NATION: Should funds assume that they’d get a 7.75 rate of return? They do that because they say from 1982 to up until recently that’s what we got. Well, 1982 until 1999 was the biggest market run-up in the history of the planet.

If you look at the time between 1900 to 1999, the beginning and the end of the century, the return is about 6.15 percent. So if a fund [expects] a return of 6.15 percent from the capital market, that’s probably a reasonable number to use.

Another issue has to do with the type of investments. There is probably tension growing between pension fund managers to reach a little more, to be a little riskier. People need to understand that if you chase a rate of return of 10 or 12 percent, you may get a return that may get you 10 or 12 percent one year but may also get you a negative 20 percent the next year.
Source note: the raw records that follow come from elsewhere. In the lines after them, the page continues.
-- ==== Sys2Proof/Machine/Step.lean ====
section
/-! DEFINITION. One step of the block: the command at the front of the queue runs; with no command waiting the block idles. -/

namespace Sys2Proof.Machine

/-- Take the command at the front and run it on the state with the queue's rest; on an empty queue nothing happens
(DESIGN CHOICE, log entry 3). -/
def step (s : State) : Host.Outcome State Fault Refusal :=
  match s.pending with
  | [] => .next s
  | c :: rest => exec c { s with pending := rest }

/-- The state with the command that a table word spells put at the front of its queue. -/
def State.withFetchWord (s : State) (nbits w : Nat) : State :=
  match Sys2Proof.decodeTableWord nbits w with
  | some c => { s with pending := c :: s.pending }
  | none => s

end Sys2Proof.Machine
end

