-- ==== Sys2Proof/Machine/Core.lean ====
section
/-! DEFINITION. The machine behind the host's interface. -/

/-- The block as a machine: its state, its one step and the state after reset. -/
def Sys2Proof.core : Host.Core := { State := Sys2Proof.Machine.State, Fault := Sys2Proof.Machine.Fault, Refusal := Sys2Proof.Machine.Refusal, step := Sys2Proof.Machine.step, reset := Sys2Proof.Machine.State.reset }
end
SANCHEZ: Yeah, I think there is truth in what all three of us are saying.

BORNSTEIN: OK, but I want to stay with the specifics here. Jon, should the rate of returns be more conservative?

COUPAL: I agree with Joe they need to lower their sights. That also cuts to the issue of governance, who’s on the board of directors of PERS and STRS? Again, no slam on labor, but if it’s labor dominated they have a certain agenda in respect to their investment choices and it may not be in the best interests of their members if the taxpayers weren’t backing it up. But because taxpayers are always backing it up, these pension board members can pursue a political agenda without fear of retribution from their members, because taxpayers are always able to back them up. 
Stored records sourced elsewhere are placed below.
-- ==== Sys2Proof/Certificates/Slice0/Obligations.lean ====
section
/-! DEFINITION. The statements for the provers. -/

open Sys2Proof Sys2Proof.Machine

/-! Syllables (chapters 7 and 8). In each, `st` is the state in which the command comes, s the site of the syllable and b the
block as the syllable finds it. -/

/-- R224: the stack syllables without an operand of their own rearrange the stacks as the table says, and write no flag. -/
def Obligations.StackSyllablesRearrange : Prop :=
  ∀ (st : State) (e : Nat) (s : Site) (b : Blk) (x y z : SCell) (l r : List SCell),
    (Meets st e 0x00 s b → LeavesData s b (s.ctx b).data (exec (.nop e) st)) ∧
    (Meets st e 0x01 s b → (s.ctx b).data = x :: l → l.length + 2 ≤ capData s.c → LeavesData s b (x :: x :: l) (exec (.dup e) st)) ∧
    (Meets st e 0x02 s b → (s.ctx b).data = x :: l → LeavesData s b l (exec (.drop e) st)) ∧
    (Meets st e 0x03 s b → (s.ctx b).data = y :: x :: l → LeavesData s b (x :: y :: l) (exec (.swap e) st)) ∧
    (Meets st e 0x04 s b → (s.ctx b).data = y :: x :: l → l.length + 3 ≤ capData s.c →
      LeavesData s b (x :: y :: x :: l) (exec (.overSyl e) st)) ∧
    (Meets st e 0x05 s b → (s.ctx b).data = z :: y :: x :: l → LeavesData s b (x :: z :: y :: l) (exec (.rot e) st)) ∧
    (Meets st e 0x06 s b → (s.ctx b).data = y :: x :: l → LeavesData s b (y :: l) (exec (.nip e) st)) ∧
    (Meets st e 0x07 s b → (s.ctx b).data = y :: x :: l → l.length + 3 ≤ capData s.c →
      LeavesData s b (y :: x :: y :: l) (exec (.tuck e) st)) ∧
    (Meets st e 0x08 s b → (s.ctx b).data = y :: x :: l → l.length + 4 ≤ capData s.c →
      LeavesData s b (y :: x :: y :: x :: l) (exec (.dup2 e) st)) ∧
    (Meets st e 0x09 s b → (s.ctx b).data = y :: x :: l → LeavesData s b l (exec (.drop2 e) st)) ∧
    (Meets st e 0x0A s b → (s.ctx b).data = x :: l → (s.ctx b).ret.length + 1 ≤ capRet s.c →
      Leaves s b l (x :: (s.ctx b).ret) (s.ctx b).ps (exec (.tor e) st)) ∧
    (Meets st e 0x0B s b → (s.ctx b).ret = x :: r → (s.ctx b).data.length + 1 ≤ capData s.c →
      Leaves s b (x :: (s.ctx b).data) r (s.ctx b).ps (exec (.fromr e) st)) ∧
    (Meets st e 0x0C s b → (s.ctx b).ret = x :: r → (s.ctx b).data.length + 1 ≤ capData s.c →
      LeavesData s b (x :: (s.ctx b).data) (exec (.rfetch e) st)) ∧
    (Meets st e 0x0F s b → (s.ctx b).ret = x :: r → Leaves s b (s.ctx b).data r (s.ctx b).ps (exec (.rdrop e) st))

/-- R216, R224, R241: the literals push their values clean, DEPTH the number of cells of the stack, and PICK a copy of a cell that
is cached. -/
def Obligations.LiteralsDepthAndPickPush : Prop :=
  ∀ (st : State) (e : Nat) (s : Site) (b : Blk) (x : SCell) (l : List SCell), (s.ctx b).data.length + 1 ≤ capData s.c →
    (Meets st e 0x60 s b → LeavesData s b (sc (ofInt s.tw ((s.code : Int) - 0x64)) :: (s.ctx b).data) (exec (.smallLiteral e) st)) ∧
    (Meets st e 0x70 s b → LeavesData s b (sc (inlineVal s 0) :: (s.ctx b).data) (exec (.lit e) st)) ∧
    (Meets st e 0x71 s b → (s.ctx b).data.length + 2 ≤ capData s.c →
      LeavesData s b (sc (inlineVal s 1) :: sc (inlineVal s 0) :: (s.ctx b).data) (exec (.lit2 e) st)) ∧
    (Meets st e 0x0E s b → LeavesData s b (sc (wid s.tw (BitVec.ofNat 28 (s.ctx b).data.length +
      (if s.c = 4 then 0 else (s.ctx b).dsp - (s.ctx b).dbase))) :: (s.ctx b).data) (exec (.depth e) st)) ∧
    (Meets st e 0x0D s b → (s.ctx b).data = x :: l → x.p = false → ∀ h : uval s.tw x.v < l.length,
      (l[uval s.tw x.v]).pend = false → LeavesData s b (l[uval s.tw x.v] :: l) (exec (.pick e) st))

/-- R225, R257, R258, R184, R202: ADD, SUB, ADC and SBC (x is a, y is b) leave the sum or difference modulo the width, C the
carry or borrow, V the overflow, PF and P where an input, or a C read under PF, is poisoned; unless V would be set with TV. -/
def Obligations.SumsAndDifferences : Prop :=
  ∀ (st : State) (e : Nat) (s : Site) (b : Blk) (x y : SCell) (l : List SCell), (s.ctx b).data = y :: x :: l →
    let w := s.tw
    let c : Nat := b2n (psC (s.ctx b))
    let p := x.p || y.p
    let q := p || psPF (s.ctx b)
    let sum : Int := sval w x.v + sval w y.v
    let dif : Int := sval w x.v - sval w y.v
    let ok (n : Int) : Prop := inRange w n = true ∨ psTV (s.ctx b) = false
    let leaves (n : Int) (carry p : Bool) := Leaves s b (scP (ofInt w n) p :: l) (s.ctx b).ret
      (psWith (s.ctx b).ps [(1, carry), (2, !(inRange w n)), (5, p)])
    (Meets st e 0x10 s b → ok sum → leaves sum (decide (umod w ≤ uval w x.v + uval w y.v)) p (exec (.add e) st)) ∧
    (Meets st e 0x11 s b → ok dif → leaves dif (decide (uval w x.v < uval w y.v)) p (exec (.sub e) st)) ∧
    (Meets st e 0x12 s b → ok (sum + c) → leaves (sum + c) (decide (umod w ≤ uval w x.v + uval w y.v + c)) q (exec (.adc e) st)) ∧
    (Meets st e 0x13 s b → ok (dif - c) → leaves (dif - c) (decide (uval w x.v < uval w y.v + c)) q (exec (.sbc e) st))

/-- R225, R257, R258: the syllables that write V alone leave the exact result modulo the width (clamped to the signed range for
SATADD and SATSUB), with V set where the exact result is out of range; unless V would be set with TV. -/
def Obligations.OverflowSyllables : Prop :=
  ∀ (st : State) (e : Nat) (s : Site) (b : Blk) (x y : SCell) (l : List SCell),
    let w := s.tw
    let ok (n : Int) : Prop := inRange w n = true ∨ psTV (s.ctx b) = false
    let leaves (r n : Int) (p : Bool) := Leaves s b (scP (ofInt w r) p :: l) (s.ctx b).ret
      (psWith (s.ctx b).ps [(2, !(inRange w n)), (5, p)])
    ((s.ctx b).data = x :: l →
      (Meets st e 0x18 s b → ok (-(sval w x.v)) → leaves (-(sval w x.v)) (-(sval w x.v)) x.p (exec (.neg e) st)) ∧
      (Meets st e 0x19 s b → ok (sval w x.v + 1) → leaves (sval w x.v + 1) (sval w x.v + 1) x.p (exec (.inc e) st)) ∧
      (Meets st e 0x1A s b → ok (sval w x.v - 1) → leaves (sval w x.v - 1) (sval w x.v - 1) x.p (exec (.dec e) st)) ∧
      (Meets st e 0x29 s b → ok ((sval w x.v).natAbs : Int) →
        leaves ((sval w x.v).natAbs : Int) ((sval w x.v).natAbs : Int) x.p (exec (.abs e) st))) ∧
    ((s.ctx b).data = y :: x :: l →
      (Meets st e 0x2A s b → ok (sval w x.v + sval w y.v) →
        leaves (max (smin w) (min (smax w) (sval w x.v + sval w y.v))) (sval w x.v + sval w y.v) (x.p || y.p) (exec (.satadd e) st)) ∧
      (Meets st e 0x2B s b → ok (sval w x.v - sval w y.v) →
        leaves (max (smin w) (min (smax w) (sval w x.v - sval w y.v))) (sval w x.v - sval w y.v) (x.p || y.p) (exec (.satsub e) st)) ∧
      (Meets st e 0x2E s b → ok (sval w x.v * sval w y.v) →
        leaves (sval w x.v * sval w y.v) (sval w x.v * sval w y.v) (x.p || y.p) (exec (.mullo e) st)))

/-- R225, R226: the shifts leave a shifted by n places, with C the last bit shifted out; the rotates leave a rotated by n modulo
the width, and no flag. -/
def Obligations.ShiftsAndRotates : Prop :=
  ∀ (st : State) (e : Nat) (s : Site) (b : Blk) (x y : SCell) (l : List SCell),
    let w := s.tw
    let k := wbits w
    let left (v : BitVec 28) (n : Nat) : Int := if n < k then (uval w v * 2 ^ n : Nat) else 0
    let right (v : BitVec 28) (n : Nat) : Int := if n < k then (uval w v / 2 ^ n : Nat) else 0
    let signed (v : BitVec 28) (n : Nat) : Int := if n < k then sval w v / (2 ^ n : Nat) else if sval w v < 0 then -1 else 0
    let leaves (r : Int) (carry p : Bool) := Leaves s b (scP (ofInt w r) p :: l) (s.ctx b).ret
      (psWith (s.ctx b).ps [(1, carry), (5, p)])
    ((s.ctx b).data = y :: x :: l →
      let n := uval w y.v
      let p := x.p || y.p
      (Meets st e 0x1B s b → leaves (left x.v n) (decide (1 ≤ n ∧ n ≤ k) && bit x.v (k - n)) p (exec (.shl e) st)) ∧
      (Meets st e 0x1C s b → leaves (right x.v n) (decide (1 ≤ n ∧ n ≤ k) && bit x.v (n - 1)) p (exec (.shr e) st)) ∧
      (Meets st e 0x1D s b → leaves (signed x.v n)
        (if n < k then decide (1 ≤ n) && bit x.v (n - 1) else decide (sval w x.v < 0)) p (exec (.sar e) st)) ∧
      (Meets st e 0x1E s b → LeavesData s b (scP (ofNatW w (uval w x.v * 2 ^ (n % k) + uval w x.v / 2 ^ (k - n % k))) p :: l)
        (exec (.rol e) st)) ∧
      (Meets st e 0x1F s b → LeavesData s b (scP (ofNatW w (uval w x.v * 2 ^ (k - n % k) + uval w x.v / 2 ^ (n % k))) p :: l)
        (exec (.ror e) st))) ∧
    ((s.ctx b).data = x :: l →
      (Meets st e 0x20 s b → leaves (left x.v 1) (bit x.v (k - 1)) x.p (exec (.shl1 e) st)) ∧
      (Meets st e 0x21 s b → leaves (right x.v 1) (bit x.v 0) x.p (exec (.shr1 e) st)))

/-- R225: the logical operations, the comparisons (1 for true, 0 for false), MIN, MAX, CLZ, POPC and SEXT7 leave the table's
result, and no flag. -/
def Obligations.LogicAndComparisons : Prop :=
  ∀ (st : State) (e : Nat) (s : Site) (b : Blk) (x y : SCell) (l : List SCell),
    let w := s.tw
    let one (v : BitVec 28) := LeavesData s b (scP (wid w v) x.p :: l)
    let two (v : BitVec 28) := LeavesData s b (scP (wid w v) (x.p || y.p) :: l)
    ((s.ctx b).data = y :: x :: l →
      (Meets st e 0x14 s b → two (x.v &&& y.v) (exec (.and e) st)) ∧
      (Meets st e 0x15 s b → two (x.v ||| y.v) (exec (.or e) st)) ∧
      (Meets st e 0x16 s b → two (x.v ^^^ y.v) (exec (.xor e) st)) ∧
      (Meets st e 0x22 s b → two (if uval w x.v = uval w y.v then 1 else 0) (exec (.eq e) st)) ∧
      (Meets st e 0x23 s b → two (if sval w x.v < sval w y.v then 1 else 0) (exec (.lt e) st)) ∧
      (Meets st e 0x24 s b → two (if uval w x.v < uval w y.v then 1 else 0) (exec (.ult e) st)) ∧
      (Meets st e 0x25 s b → two (if sval w x.v > sval w y.v then 1 else 0) (exec (.gt e) st)) ∧
      (Meets st e 0x27 s b → two (if sval w y.v < sval w x.v then y.v else x.v) (exec (.min e) st)) ∧
      (Meets st e 0x28 s b → two (if sval w x.v ≤ sval w y.v then y.v else x.v) (exec (.max e) st))) ∧
    ((s.ctx b).data = x :: l →
      (Meets st e 0x17 s b → one (~~~x.v) (exec (.not e) st)) ∧
      (Meets st e 0x26 s b → one (if uval w x.v = 0 then 1 else 0) (exec (.zeq e) st)) ∧
      (Meets st e 0x2C s b → one (BitVec.ofNat 28 (wbits w - bitlen (uval w x.v))) (exec (.clz e) st)) ∧
      (Meets st e 0x2D s b → one (BitVec.ofNat 28 (ones (wid w x.v))) (exec (.popc e) st)) ∧
      (Meets st e 0x2F s b → one ((x.v.extractLsb' 0 7).signExtend 28) (exec (.sext7 e) st)))

/-- R204, R246, R252, R253: PTEST, PCLR (which in C0 also clears SPOIS), COMPAND, EXPAND, CRCSTEP, BITREV and PARITY. -/
def Obligations.ExtendedCellOperations : Prop :=
  ∀ (st : State) (e : Nat) (s : Site) (b : Blk) (x y z : SCell) (l : List SCell),
    ((s.ctx b).data = x :: l →
      (Meets st e 0x98 s b → l.length + 2 ≤ capData s.c →
        LeavesData s b (sc (if x.p then 1 else 0) :: x :: l) (exec (.ptest e) st)) ∧
      (Meets st e 0x99 s b → s.c ≠ 0 → LeavesData s b (sc x.v :: l) (exec (.pclr e) st)) ∧
      (Meets st e 0x99 s b → s.c = 0 →
        LeavesData s (onCtx s.e 0 (fun y => { y with spois := false }) b) (sc x.v :: l) (exec (.pclr e) st)) ∧
      (Meets st e 0xA0 s b → LeavesData s b (scP (wid s.tw (BitVec.ofNat 28 (compandOf (lo14 x.v).toNat))) x.p :: l)
        (exec (.compand e) st)) ∧
      (Meets st e 0xA1 s b → LeavesData s b (scP (wid s.tw (BitVec.ofNat 28 (expandOf (fld x.v 0 10)))) x.p :: l)
        (exec (.expand e) st)) ∧
      (Meets st e 0xA3 s b → LeavesData s b (scP (wid s.tw (bitrev s.tw x.v)) x.p :: l) (exec (.bitrev e) st)) ∧
      (Meets st e 0xA4 s b → LeavesData s b (scP (wid s.tw (if oddOnes (wid s.tw x.v) then 1 else 0)) x.p :: l)
        (exec (.parity e) st))) ∧
    ((s.ctx b).data = x :: y :: z :: l → Meets st e 0xA2 s b →
      LeavesData s b (scP ((crcStep (lo14 z.v) (lo14 y.v) (lo14 x.v)).setWidth 28) (z.p || y.p || x.p) :: l)
        (exec (.crcstep e) st))

/-- R227, R228: a load pushes the cell that a read at its address delivers, being ready (permitted, nothing to wait for), with P;
LDI also the next address, LDP the two cells, LDV the cell at b + i, LDC a cell of the own code store; PREF pushes nothing. -/
def Obligations.LoadsPushWhatTheyRead : Prop :=
  ∀ (st : State) (e : Nat) (s : Site) (b : Blk) (x y : SCell) (l : List SCell),
    let after (r : Blk) (o : List SCell) (n : Nat) (out : Host.Outcome State Fault Refusal) : Prop :=
      Undisturbed s b r → Leaves s r (o ++ (s.ctx r).data.drop n) (s.ctx r).ret (s.ctx r).ps out
    let one (a : BitVec 28) : SCell × Blk := readCell s false a b
    ((s.ctx b).data = x :: l → x.p = false →
      let a := s.addr x.v
      (Meets st e 0x30 s b → readyRead s false [a] b = .ok b → after (one a).2 [(one a).1] 1 (exec (.ld e) st)) ∧
      (Meets st e 0x32 s b → readyRead s false [a] b = .ok b → l.length + 2 ≤ capData s.c →
        after (one a).2 [sc (s.off a s.words), (one a).1] 1 (exec (.ldi e) st)) ∧
      (Meets st e 0x34 s b → readyRead s true [a, s.off a s.words] b = .ok b → l.length + 2 ≤ capData s.c →
        after (readTwo s a b).2.2 [(readTwo s a b).2.1, (readTwo s a b).1] 1 (exec (.ldp e) st)) ∧
      (Meets st e 0x38 s b →
        let r := readWord s (codeAddr s b x.v) b
        after (watch s false false [(codeAddr s b x.v, r.1)] r.2) [scP (r.1.v.setWidth 28) r.1.p] 1 (exec (.ldc e) st)) ∧
      (Meets st e 0x3F s b →
        let ws := cellWords s b a
        let ok := ws.all (fun w => isOwnMem s.field w && permits (permOf b s.field (w % 0x10000) (locOf s.e)) 0)
        (ok = false → LeavesData s b l (exec (.pref e) st)) ∧
        (ok = true → ws.any (heldByOther b s.e) = false →
          after (each (fun w b => (busRead s.master w b).2.2) ws b) [] 1 (exec (.pref e) st)))) ∧
    ((s.ctx b).data = y :: x :: l → x.p = false → y.p = false →
      let a := s.addr (x.v + BitVec.ofNat 28 s.words * y.v)
      Meets st e 0x36 s b → readyRead s false [a] b = .ok b → after (one a).2 [(one a).1] 2 (exec (.ldv e) st))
BORENSTEIN: Joe, what’s the next possible solution?

NATION: The next issue is governance and transparency. If you are on a board of supervisors in California and you come up with a pension benefits program for your rank and file workers, you get the same plan. So you get a member on the board of supervisors who thinks, “Wow, this plan is kind of generous,” but then says, “That’s ok, because I get the same plan.”

It’s outrageous that we have a system that has that sort of conflict of interest. I think that there are some issues with these boards of pension funds. I think there needs to be minimum requirements for financial investment experience and so forth, which just doesn’t exist today.

The other issue is transparency. Pension fund managers ... ought to just say, “This is what we invested, this is what we owe; if you need some information I’ll provide it to you.” I think there is a lack of transparency because there have been some allegations – in fact, there have been some indictments in some parts of the country about kickbacks to board members and so forth. So I think they are trying to hide some of those transactions.

BORENSTEIN: Joe, talk about increased contributions.

NATION: I don’t think there is any doubt that there will need to be increased contributions from both workers and employers. Some jurisdictions are asking workers to contribute more, but the contributions are so slight. In Marin, where I live, workers are contributing not 1 percent but 2 percent to their pension, the city is contributing about 20-25 percent. So clearly there will have to be some sort of increase in contributions from employers and employees.

SANCHEZ: That’s something employees are doing. You have to understand that the shift of cost is always on the workers, so we’ve taken concessions consistently over the last decade. The concessions we’re taking are in pay, benefits, pension, furloughs; we’re working with far less people so our workload is far greater. So we are paying for it.

BORENSTEIN: Joe, real quick explain another solution, the two-tier solution?

NATION: The two-tier system is one were the employee continues to receive the same benefits, salary, pension, etcetera, and a new employee will receive a lower salary, pension, etc.

BORENSTEIN: If we went to a two-tier system everywhere, would we solve the problem?     

NATION: No, the numbers are so large and even if you hired someone today with a reduced benefit, they wouldn’t retire for another 30 years, so you really don’t get a decrease until that person retires.    

BORENSTEIN: Jon, two-tier?

COUPAL: I think two-tier has to be a big part of it. Theoretically, if the fund performance just went bonkers coupled with substantial economic growth in California, we could get out of it. But it’s a real longshot, so second-tier is definitely needed.